In this study we have systematically examined the biophysical properties, at whole-cell and unitary levels, of recombinant N-type α1B currents produced by various combinations of the pore-forming subunit α1B and the two auxiliary subunits α2/δ and β1b in Xenopus oocytes. Several important issues have been addressed. Firstly, the effects of the auxiliary subunits α2/δ and β1b, in combination, on the functional properties of α1 Ca2+ channels, have been compared with the effects of α2/δ and β1b alone. In addition, modulatory action of the auxiliary subunits on the α1B channel function at unitary levels has been characterized carefully, since there has previously only been examination of the effects of the β subunits on unitary L-type α1C currents (Wakamori et al. 1993; Neely et al. 1995), and the effect of α2/δ on unitary α1C currents has been examined for limited gating parameters (Shistik et al. 1995). Thirdly, we compared our results with previous studies, revealing striking differences in the action of the auxiliary subunits between the N-type α1B channel and the L-type channel in modulating the number of functional aspects such as activation and inactivation speeds and voltage dependence of activation. The results presented here demonstrate that the auxiliary subunits alone and in combination modulate gating properties of the N-type α1B channel differently.

METHODS

Construction of full length cDNAs encoding VDCC subunits

The recombinant plasmid pSPBIII carrying the entire protein-coding sequence of the BIII cDNA was constructed using the 7.3 kb Hin dIII-Hin dIII fragment from the pKCRB3 (Fujita et al. 1993) and the Hin dIII-cleaved pSP64AS, a derivative of pSP64 poly(A) (Promega), which had the polylinker sites between Pst I and Sac I deleted, with removal of the Eco RI site, and a new Sal I site introduced. The rat brain Ca2+ channel β1b subunit cDNA was obtained by polymerase chain reaction (PCR). A sense oligonucleotide, 5′-GGAGGATCCTCTCCATGGTCCAGAA-3′, and an antisense oligonucleotide, 5′-CCAGGAGTTGGGAATGATAACCACCA-3′, which correspond to nucleotides 50–74 and 2028-2003 of the rat brain β1b subunit (Wakamori et al. 1994), respectively, were used to prime a PCR with cDNA made from rat brain poly(A)+ RNA. The PCR was performed for 35 cycles (94°C for 1 min; 62°C for 2 min; 72°C for 3 min). Reaction products were digested with Bam HI and Hin dIII, and ligated with a 2.9 kb Bam HI-Hin dIII fragment from pBluescript KS(−) to yield pBSRBB. The pSP73 recombinant plasmid pSPRBB carrying the entire coding sequence of the β1b subunit cDNA was constructed using the following fragments: Bam HI-Eco RI (linker attached to Hin dIII) from pBRSBB, ∼0.52 kb Eco RI-Xba I from pRII-2A and 2.5 kb Bam HI-Xba I from pSP73. mRNAs specific for the BIII and for the skeletal muscle α2/δ and brain β1b subunits were synthesized in vitro using Sal I-cleaved pSPCBIII, Sal I-cleaved pSPCA1 (Mikami et al. 1989) and Xba I-cleaved pSPRBB, respectively, as templates. GenBank/EMBL accession numbers are D14157 and L06110 for α1B and β1b, respectively.

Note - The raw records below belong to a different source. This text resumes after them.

-- ==== Sys2Proof/Machine/Fields.lean ====
section
/-! DEFINITION. Machine/Fields.lean: every object class of the GD2048 (R5, R6: Tables SC-3, LN-1, EP-1, PS-1, PS-2,
FT-1 to FT-3, AV-1, AV-2, FB-1, SQ-1, TM-1, TI-1, FL-1, HP-1, FA-1, ER-1, CE-1, FM-1 and R16, R267) and every
field of every class, with its bits, its access code (R8, Table SC-4) and its reset value (R7), as the
field maps of the chapters give them. A reserved bit belongs to no field (R9).
A field name is the class's name, an underscore, and the manual's own field name. -/

namespace Sys2Proof

/-- The access codes of Table SC-4 (R8). -/
inductive Access where
  | RO | RW | ST | W1C | RCL | WO
  deriving DecidableEq, Repr

/-- The object classes, one constructor for each row of the class tables. -/
inductive Cls where
  | portCfg
  | portFc
  | portPreempt
  | gateCfg
  | gateEntry
  | portStatus
  | portStats
  | statsHalf
  | pcsLane
  | octetCfg
  | laneCfg
  | laneTxeq
  | laneRxeq
  | prbsCtrl
  | prbsCount
  | lanePower
  | laneStatus
  | droveCfg
  | droveStatus
  | probePoint
  | selCtrl
  | selKey
  | selMask
  | shapeCtrl
  | shapeField
  | shapeLayer
  | shapeLchk
  | shapeCchk
  | raceCfg
  | racePort
  | paceStatus
  | paceEvents
  | paceControl
  | emTable
  | emKeyseg
  | emSlot
  | emOvf
  | hitWord
  | emStatus
  | learnCfg
  | learnStatus
  | bankStatus
  | lpmTable
  | lpmWord
  | lpmStatus
  | rulesCfg
  | sliceSeg
  | ruleKey
  | ruleMask
  | ruleCtrl
  | lookupPlan
  | action
  | nextHop
  | group
  | member
  | tplCtrl
  | tplData
  | mirror
  | portAct
  | hashPlan
  | actCfg
  | actStatus
  | versionCfg
  | versionStatus
  | slot
  | foldCfg
  | carve
  | poolStatus
  | prioMap
  | reqQuota
  | reqStatus
  | queueAdm
  | foldStatus
  | portSched
  | classCfg
  | queueCfg
  | shaper
  | policer
  | polState
  | queueStats
  | queueHist
  | telemCfg
  | expHeader
  | telemStatus
  | dropReason
  | dropPort
  | tallyMiss
  | hopCfg
  | counter
  | musterCfg
  | musterList
  | musterStatus
  | timeCfg
  | tod
  | todSet
  | servoIn
  | timeStatus
  | portTs
  | tsFifo
  | tout
  | pps
  | flockTime
  | flockCfg
  | linkCfg
  | conn
  | linkStatus
  | linkCount
  | slotAis
  | hostStatus
  | rxRing
  | txRing
  | queueMap
  | vector
  | musterBuf
  | faultCfg
  | srcCfg
  | srcStatus
  | chkStatus
  | inject
  | faultSummary
  | fatalInfo
  | recCfg
  | recStatus
  | recEntry
  | cmdCfg
  | cmdStatus
  | crookId
  | crookStatus
  | context
  | microword
  | nanoword
  | perfSel
  | perfCnt
  | flashCfg
  | flashStatus
  | flashBlock
  | identStatus
  | identKey
  | roleCfg
  | manifest
  | memberDev
  | route
  | collect
  deriving DecidableEq, Repr

/-- One row of the class tables: the class, its unit code (Table SC-3), class code, object width in bits, and the number of indices. -/
structure ClsRow where
  cls : Cls
  unit : Nat
  code : Nat
  width : Nat
  count : Nat
  deriving DecidableEq, Repr

/-- The row of a class. -/
def Cls.row : Cls → ClsRow
  | .portCfg => ⟨.portCfg, 0x01, 0x01, 64, 1024⟩
  | .portFc => ⟨.portFc, 0x01, 0x02, 128, 1024⟩
  | .portPreempt => ⟨.portPreempt, 0x01, 0x03, 64, 1024⟩
  | .gateCfg => ⟨.gateCfg, 0x01, 0x04, 128, 1024⟩
  | .gateEntry => ⟨.gateEntry, 0x01, 0x05, 64, 262144⟩
  | .portStatus => ⟨.portStatus, 0x01, 0x06, 64, 1024⟩
  | .portStats => ⟨.portStats, 0x01, 0x07, 64, 131072⟩
  | .statsHalf => ⟨.statsHalf, 0x01, 0x08, 128, 1024⟩
  | .pcsLane => ⟨.pcsLane, 0x01, 0x09, 64, 1024⟩
  | .octetCfg => ⟨.octetCfg, 0x02, 0x01, 64, 128⟩
  | .laneCfg => ⟨.laneCfg, 0x02, 0x02, 64, 1024⟩
  | .laneTxeq => ⟨.laneTxeq, 0x02, 0x03, 64, 1024⟩
  | .laneRxeq => ⟨.laneRxeq, 0x02, 0x04, 64, 1024⟩
  | .prbsCtrl => ⟨.prbsCtrl, 0x02, 0x05, 64, 1024⟩
  | .prbsCount => ⟨.prbsCount, 0x02, 0x06, 128, 1024⟩
  | .lanePower => ⟨.lanePower, 0x02, 0x07, 64, 1024⟩
  | .laneStatus => ⟨.laneStatus, 0x02, 0x08, 64, 1024⟩
  | .droveCfg => ⟨.droveCfg, 0x03, 0x01, 128, 1⟩
  | .droveStatus => ⟨.droveStatus, 0x03, 0x02, 128, 1⟩
  | .probePoint => ⟨.probePoint, 0x04, 0x01, 64, 32⟩
  | .selCtrl => ⟨.selCtrl, 0x04, 0x02, 64, 1024⟩
  | .selKey => ⟨.selKey, 0x04, 0x03, 128, 4096⟩
  | .selMask => ⟨.selMask, 0x04, 0x04, 128, 4096⟩
  | .shapeCtrl => ⟨.shapeCtrl, 0x04, 0x05, 64, 1024⟩
  | .shapeField => ⟨.shapeField, 0x04, 0x06, 64, 49152⟩
  | .shapeLayer => ⟨.shapeLayer, 0x04, 0x07, 64, 12288⟩
  | .shapeLchk => ⟨.shapeLchk, 0x04, 0x08, 64, 4096⟩
  | .shapeCchk => ⟨.shapeCchk, 0x04, 0x09, 64, 4096⟩
  | .raceCfg => ⟨.raceCfg, 0x04, 0x0A, 64, 1⟩
  | .racePort => ⟨.racePort, 0x04, 0x0B, 64, 1026⟩
  | .paceStatus => ⟨.paceStatus, 0x04, 0x10, 64, 1⟩
  | .paceEvents => ⟨.paceEvents, 0x04, 0x11, 64, 1⟩
  | .paceControl => ⟨.paceControl, 0x04, 0x12, 64, 1⟩
  | .emTable => ⟨.emTable, 0x05, 0x01, 128, 16⟩
  | .emKeyseg => ⟨.emKeyseg, 0x05, 0x02, 64, 256⟩
  | .emSlot => ⟨.emSlot, 0x05, 0x03, 128, 5242880⟩
  | .emOvf => ⟨.emOvf, 0x05, 0x04, 320, 16384⟩
  | .hitWord => ⟨.hitWord, 0x05, 0x05, 64, 82176⟩
  | .emStatus => ⟨.emStatus, 0x05, 0x06, 128, 1⟩
  | .learnCfg => ⟨.learnCfg, 0x05, 0x07, 64, 1⟩
  | .learnStatus => ⟨.learnStatus, 0x05, 0x08, 128, 1⟩
  | .bankStatus => ⟨.bankStatus, 0x05, 0x09, 64, 1024⟩
  | .lpmTable => ⟨.lpmTable, 0x06, 0x01, 128, 8192⟩
  | .lpmWord => ⟨.lpmWord, 0x06, 0x02, 64, 6291456⟩
  | .lpmStatus => ⟨.lpmStatus, 0x06, 0x03, 64, 1⟩
  | .rulesCfg => ⟨.rulesCfg, 0x07, 0x01, 64, 1⟩
  | .sliceSeg => ⟨.sliceSeg, 0x07, 0x02, 64, 128⟩
  | .ruleKey => ⟨.ruleKey, 0x07, 0x03, 320, 131072⟩
  | .ruleMask => ⟨.ruleMask, 0x07, 0x04, 320, 131072⟩
  | .ruleCtrl => ⟨.ruleCtrl, 0x07, 0x05, 64, 131072⟩
  | .lookupPlan => ⟨.lookupPlan, 0x07, 0x06, 64, 1024⟩
  | .action => ⟨.action, 0x08, 0x01, 192, 1048576⟩
  | .nextHop => ⟨.nextHop, 0x08, 0x02, 128, 262144⟩
  | .group => ⟨.group, 0x08, 0x03, 64, 16384⟩
  | .member => ⟨.member, 0x08, 0x04, 64, 262144⟩
  | .tplCtrl => ⟨.tplCtrl, 0x08, 0x05, 128, 4096⟩
  | .tplData => ⟨.tplData, 0x08, 0x06, 128, 20480⟩
  | .mirror => ⟨.mirror, 0x08, 0x07, 64, 64⟩
  | .portAct => ⟨.portAct, 0x08, 0x08, 64, 1026⟩
  | .hashPlan => ⟨.hashPlan, 0x08, 0x09, 64, 1024⟩
  | .actCfg => ⟨.actCfg, 0x08, 0x0A, 64, 1⟩
  | .actStatus => ⟨.actStatus, 0x08, 0x0B, 128, 1⟩
  | .versionCfg => ⟨.versionCfg, 0x09, 0x01, 64, 1⟩
  | .versionStatus => ⟨.versionStatus, 0x09, 0x02, 128, 1⟩
  | .slot => ⟨.slot, 0x09, 0x03, 64, 4⟩
  | .foldCfg => ⟨.foldCfg, 0x0A, 0x01, 64, 1⟩
  | .carve => ⟨.carve, 0x0A, 0x02, 64, 256⟩
  | .poolStatus => ⟨.poolStatus, 0x0A, 0x03, 128, 4⟩
  | .prioMap => ⟨.prioMap, 0x0A, 0x04, 64, 1024⟩
  | .reqQuota => ⟨.reqQuota, 0x0A, 0x05, 128, 8196⟩
  | .reqStatus => ⟨.reqStatus, 0x0A, 0x06, 128, 8196⟩
  | .queueAdm => ⟨.queueAdm, 0x0A, 0x07, 64, 66048⟩
  | .foldStatus => ⟨.foldStatus, 0x0A, 0x08, 128, 1⟩
  | .portSched => ⟨.portSched, 0x0B, 0x01, 128, 1032⟩
  | .classCfg => ⟨.classCfg, 0x0B, 0x02, 128, 8256⟩
  | .queueCfg => ⟨.queueCfg, 0x0B, 0x03, 128, 66048⟩
  | .shaper => ⟨.shaper, 0x0B, 0x04, 128, 75336⟩
  | .policer => ⟨.policer, 0x0B, 0x05, 128, 262144⟩
  | .polState => ⟨.polState, 0x0B, 0x06, 128, 262144⟩
  | .queueStats => ⟨.queueStats, 0x0B, 0x07, 192, 66048⟩
  | .queueHist => ⟨.queueHist, 0x0B, 0x08, 512, 66048⟩
  | .telemCfg => ⟨.telemCfg, 0x0C, 0x01, 128, 1⟩
  | .expHeader => ⟨.expHeader, 0x0C, 0x02, 128, 4⟩
  | .telemStatus => ⟨.telemStatus, 0x0C, 0x03, 128, 1⟩
  | .dropReason => ⟨.dropReason, 0x0C, 0x04, 128, 32⟩
  | .dropPort => ⟨.dropPort, 0x0C, 0x05, 64, 32800⟩
  | .tallyMiss => ⟨.tallyMiss, 0x0C, 0x06, 256, 16⟩
  | .hopCfg => ⟨.hopCfg, 0x0C, 0x07, 64, 1024⟩
  | .counter => ⟨.counter, 0x0C, 0x08, 128, 1048576⟩
  | .musterCfg => ⟨.musterCfg, 0x0C, 0x09, 128, 1⟩
  | .musterList => ⟨.musterList, 0x0C, 0x0A, 128, 64⟩
  | .musterStatus => ⟨.musterStatus, 0x0C, 0x0B, 64, 1⟩
  | .timeCfg => ⟨.timeCfg, 0x0D, 0x01, 128, 1⟩
  | .tod => ⟨.tod, 0x0D, 0x02, 192, 1⟩
  | .todSet => ⟨.todSet, 0x0D, 0x03, 128, 1⟩
  | .servoIn => ⟨.servoIn, 0x0D, 0x04, 64, 1⟩
  | .timeStatus => ⟨.timeStatus, 0x0D, 0x05, 192, 1⟩
  | .portTs => ⟨.portTs, 0x0D, 0x06, 64, 1024⟩
  | .tsFifo => ⟨.tsFifo, 0x0D, 0x07, 192, 1⟩
  | .tout => ⟨.tout, 0x0D, 0x08, 192, 8⟩
  | .pps => ⟨.pps, 0x0D, 0x09, 192, 1⟩
  | .flockTime => ⟨.flockTime, 0x0D, 0x0A, 128, 1⟩
  | .flockCfg => ⟨.flockCfg, 0x0E, 0x01, 64, 1⟩
  | .linkCfg => ⟨.linkCfg, 0x0E, 0x02, 64, 128⟩
  | .conn => ⟨.conn, 0x0E, 0x03, 64, 32768⟩
  | .linkStatus => ⟨.linkStatus, 0x0E, 0x04, 128, 128⟩
  | .linkCount => ⟨.linkCount, 0x0E, 0x05, 128, 128⟩
  | .slotAis => ⟨.slotAis, 0x0E, 0x06, 128, 128⟩
  | .hostStatus => ⟨.hostStatus, 0x0F, 0x01, 128, 1⟩
  | .rxRing => ⟨.rxRing, 0x0F, 0x02, 128, 257⟩
  | .txRing => ⟨.txRing, 0x0F, 0x03, 128, 256⟩
  | .queueMap => ⟨.queueMap, 0x0F, 0x04, 64, 64⟩
  | .vector => ⟨.vector, 0x0F, 0x05, 64, 2048⟩
  | .musterBuf => ⟨.musterBuf, 0x0F, 0x06, 128, 15⟩
  | .faultCfg => ⟨.faultCfg, 0x10, 0x01, 64, 1⟩
  | .srcCfg => ⟨.srcCfg, 0x10, 0x02, 64, 64⟩
  | .srcStatus => ⟨.srcStatus, 0x10, 0x03, 128, 64⟩
  | .chkStatus => ⟨.chkStatus, 0x10, 0x04, 64, 4294967296⟩
  | .inject => ⟨.inject, 0x10, 0x05, 128, 4⟩
  | .faultSummary => ⟨.faultSummary, 0x10, 0x06, 128, 1⟩
  | .fatalInfo => ⟨.fatalInfo, 0x10, 0x07, 64, 1⟩
  | .recCfg => ⟨.recCfg, 0x11, 0x01, 64, 1⟩
  | .recStatus => ⟨.recStatus, 0x11, 0x02, 128, 1⟩
  | .recEntry => ⟨.recEntry, 0x11, 0x03, 256, 65536⟩
  | .cmdCfg => ⟨.cmdCfg, 0x12, 0x01, 128, 1⟩
  | .cmdStatus => ⟨.cmdStatus, 0x12, 0x02, 128, 1⟩
  | .crookId => ⟨.crookId, 0x12, 0x03, 128, 1⟩
  | .crookStatus => ⟨.crookStatus, 0x12, 0x04, 128, 1⟩
  | .context => ⟨.context, 0x12, 0x05, 64, 16⟩
  | .microword => ⟨.microword, 0x12, 0x06, 64, 8192⟩
  | .nanoword => ⟨.nanoword, 0x12, 0x07, 192, 2048⟩
  | .perfSel => ⟨.perfSel, 0x13, 0x01, 64, 24576⟩
  | .perfCnt => ⟨.perfCnt, 0x13, 0x02, 64, 24576⟩
  | .flashCfg => ⟨.flashCfg, 0x14, 0x01, 64, 1⟩
  | .flashStatus => ⟨.flashStatus, 0x14, 0x02, 128, 1⟩
  | .flashBlock => ⟨.flashBlock, 0x14, 0x03, 64, 16384⟩
  | .identStatus => ⟨.identStatus, 0x15, 0x01, 256, 1⟩
  | .identKey => ⟨.identKey, 0x15, 0x02, 448, 1⟩
  | .roleCfg => ⟨.roleCfg, 0x15, 0x03, 128, 1⟩
  | .manifest => ⟨.manifest, 0x15, 0x04, 384, 1024⟩
  | .memberDev => ⟨.memberDev, 0x15, 0x05, 384, 1024⟩
  | .route => ⟨.route, 0x15, 0x06, 64, 1024⟩
  | .collect => ⟨.collect, 0x15, 0x07, 64, 2⟩

/-- The classes of unit 0x01. -/
def classesPorts : List Cls :=
  [.portCfg, .portFc, .portPreempt, .gateCfg, .gateEntry, .portStatus, .portStats, .statsHalf, .pcsLane]

/-- The classes of unit 0x02. -/
def classesLanes : List Cls :=
  [.octetCfg, .laneCfg, .laneTxeq, .laneRxeq, .prbsCtrl, .prbsCount, .lanePower, .laneStatus]

/-- The classes of unit 0x03. -/
def classesDrove : List Cls :=
  [.droveCfg, .droveStatus]

/-- The classes of unit 0x04. -/
def classesPens : List Cls :=
  [.probePoint, .selCtrl, .selKey, .selMask, .shapeCtrl, .shapeField, .shapeLayer, .shapeLchk, .shapeCchk, .raceCfg, .racePort, .paceStatus, .paceEvents, .paceControl]

/-- The classes of unit 0x05. -/
def classesEm : List Cls :=
  [.emTable, .emKeyseg, .emSlot, .emOvf, .hitWord, .emStatus, .learnCfg, .learnStatus, .bankStatus]

/-- The classes of unit 0x06. -/
def classesLpm : List Cls :=
  [.lpmTable, .lpmWord, .lpmStatus]

/-- The classes of unit 0x07. -/
def classesRules : List Cls :=
  [.rulesCfg, .sliceSeg, .ruleKey, .ruleMask, .ruleCtrl, .lookupPlan]

/-- The classes of unit 0x08. -/
def classesActions : List Cls :=
  [.action, .nextHop, .group, .member, .tplCtrl, .tplData, .mirror, .portAct, .hashPlan, .actCfg, .actStatus]

/-- The classes of unit 0x09. -/
def classesVersions : List Cls :=
  [.versionCfg, .versionStatus, .slot]

/-- The classes of unit 0x0A. -/
def classesFold : List Cls :=
  [.foldCfg, .carve, .poolStatus, .prioMap, .reqQuota, .reqStatus, .queueAdm, .foldStatus]

/-- The classes of unit 0x0B. -/
def classesSched : List Cls :=
  [.portSched, .classCfg, .queueCfg, .shaper, .policer, .polState, .queueStats, .queueHist]

/-- The classes of unit 0x0C. -/
def classesTelem : List Cls :=
  [.telemCfg, .expHeader, .telemStatus, .dropReason, .dropPort, .tallyMiss, .hopCfg, .counter, .musterCfg, .musterList, .musterStatus]

/-- The classes of unit 0x0D. -/
def classesTime : List Cls :=
  [.timeCfg, .tod, .todSet, .servoIn, .timeStatus, .portTs, .tsFifo, .tout, .pps, .flockTime]

/-- The classes of unit 0x0E. -/
def classesFlock : List Cls :=
  [.flockCfg, .linkCfg, .conn, .linkStatus, .linkCount, .slotAis]

/-- The classes of unit 0x0F. -/
def classesHostUnit : List Cls :=
  [.hostStatus, .rxRing, .txRing, .queueMap, .vector, .musterBuf]

/-- The classes of unit 0x10. -/
def classesFault : List Cls :=
  [.faultCfg, .srcCfg, .srcStatus, .chkStatus, .inject, .faultSummary, .fatalInfo]

/-- The classes of unit 0x11. -/
def classesRecorder : List Cls :=
  [.recCfg, .recStatus, .recEntry]

/-- The classes of unit 0x12. -/
def classesCrook : List Cls :=
  [.cmdCfg, .cmdStatus, .crookId, .crookStatus, .context, .microword, .nanoword]

/-- The classes of unit 0x13. -/
def classesPerf : List Cls :=
  [.perfSel, .perfCnt]

/-- The classes of unit 0x14. -/
def classesFlash : List Cls :=
  [.flashCfg, .flashStatus, .flashBlock]

/-- The classes of unit 0x15. -/
def classesIdent : List Cls :=
  [.identStatus, .identKey, .roleCfg, .manifest, .memberDev, .route, .collect]

/-- The classes of a unit code (Table SC-3), none for a reserved code (R6). -/
def classesOf : Nat → List Cls
  | 0x01 => classesPorts
  | 0x02 => classesLanes
  | 0x03 => classesDrove
  | 0x04 => classesPens
  | 0x05 => classesEm
  | 0x06 => classesLpm
  | 0x07 => classesRules
  | 0x08 => classesActions
  | 0x09 => classesVersions
  | 0x0A => classesFold
  | 0x0B => classesSched
  | 0x0C => classesTelem
  | 0x0D => classesTime
  | 0x0E => classesFlock
  | 0x0F => classesHostUnit
  | 0x10 => classesFault
  | 0x11 => classesRecorder
  | 0x12 => classesCrook
  | 0x13 => classesPerf
  | 0x14 => classesFlash
  | 0x15 => classesIdent
  | _ => []

/-- A field of an object class: its bits hi:lo, its access code and its reset value. -/
structure Fld where
  cls : Cls
  hi : Nat
  lo : Nat
  acc : Access
  rst : Nat
  deriving DecidableEq, Repr

namespace F

def portCfg_SPEED : Fld := ⟨.portCfg, 63, 60, .ST, 0⟩
def portCfg_NLANES : Fld := ⟨.portCfg, 59, 58, .ST, 0⟩
def portCfg_FEC : Fld := ⟨.portCfg, 57, 56, .ST, 0⟩
def portCfg_ENABLE : Fld := ⟨.portCfg, 55, 55, .ST, 0⟩
def portCfg_CT_EN : Fld := ⟨.portCfg, 54, 54, .ST, 0⟩
def portCfg_MAX_FRAME : Fld := ⟨.portCfg, 53, 40, .ST, 0x5F2⟩
def portCfg_DEBOUNCE : Fld := ⟨.portCfg, 39, 26, .ST, 0x3E8⟩
def portCfg_HOLD : Fld := ⟨.portCfg, 25, 9, .ST, 0x2710⟩

def portFc_FC_MODE : Fld := ⟨.portFc, 127, 126, .ST, 0⟩
def portFc_PFC_TX_MASK : Fld := ⟨.portFc, 125, 118, .ST, 0⟩
def portFc_PFC_RX_MASK : Fld := ⟨.portFc, 117, 110, .ST, 0⟩
def portFc_PAUSE_TX : Fld := ⟨.portFc, 109, 109, .ST, 0⟩
def portFc_PAUSE_RX : Fld := ⟨.portFc, 108, 108, .ST, 0⟩
def portFc_QUANTA : Fld := ⟨.portFc, 107, 92, .ST, 0xFFFF⟩
def portFc_REFRESH : Fld := ⟨.portFc, 91, 76, .ST, 0x7FFF⟩
def portFc_TC_PRIO : Fld := ⟨.portFc, 71, 48, .ST, 0xFAC688⟩
def portFc_SRC_MAC : Fld := ⟨.portFc, 47, 0, .ST, 0⟩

cDNA expression and electrophysiological characterization

Adult Xenopus laevis frogs were anaesthetized by immersion in a solution containing 1.5 g l−1 of ethyl m-aminobenzoate (methanesulphonate salt, Tricaine; Sigma) and oocytes were removed surgically. The oocytes were then incubated in Barth's solution containing 1 mg ml−1 collagenase (Type IA; Sigma) for 30 min. Dissociated oocytes were carefully rinsed with Barth's solution. While still anaesthetized, the frogs were decapitated, and the brain and spinal cord destroyed. The procedures were approved by institutional animal use committees.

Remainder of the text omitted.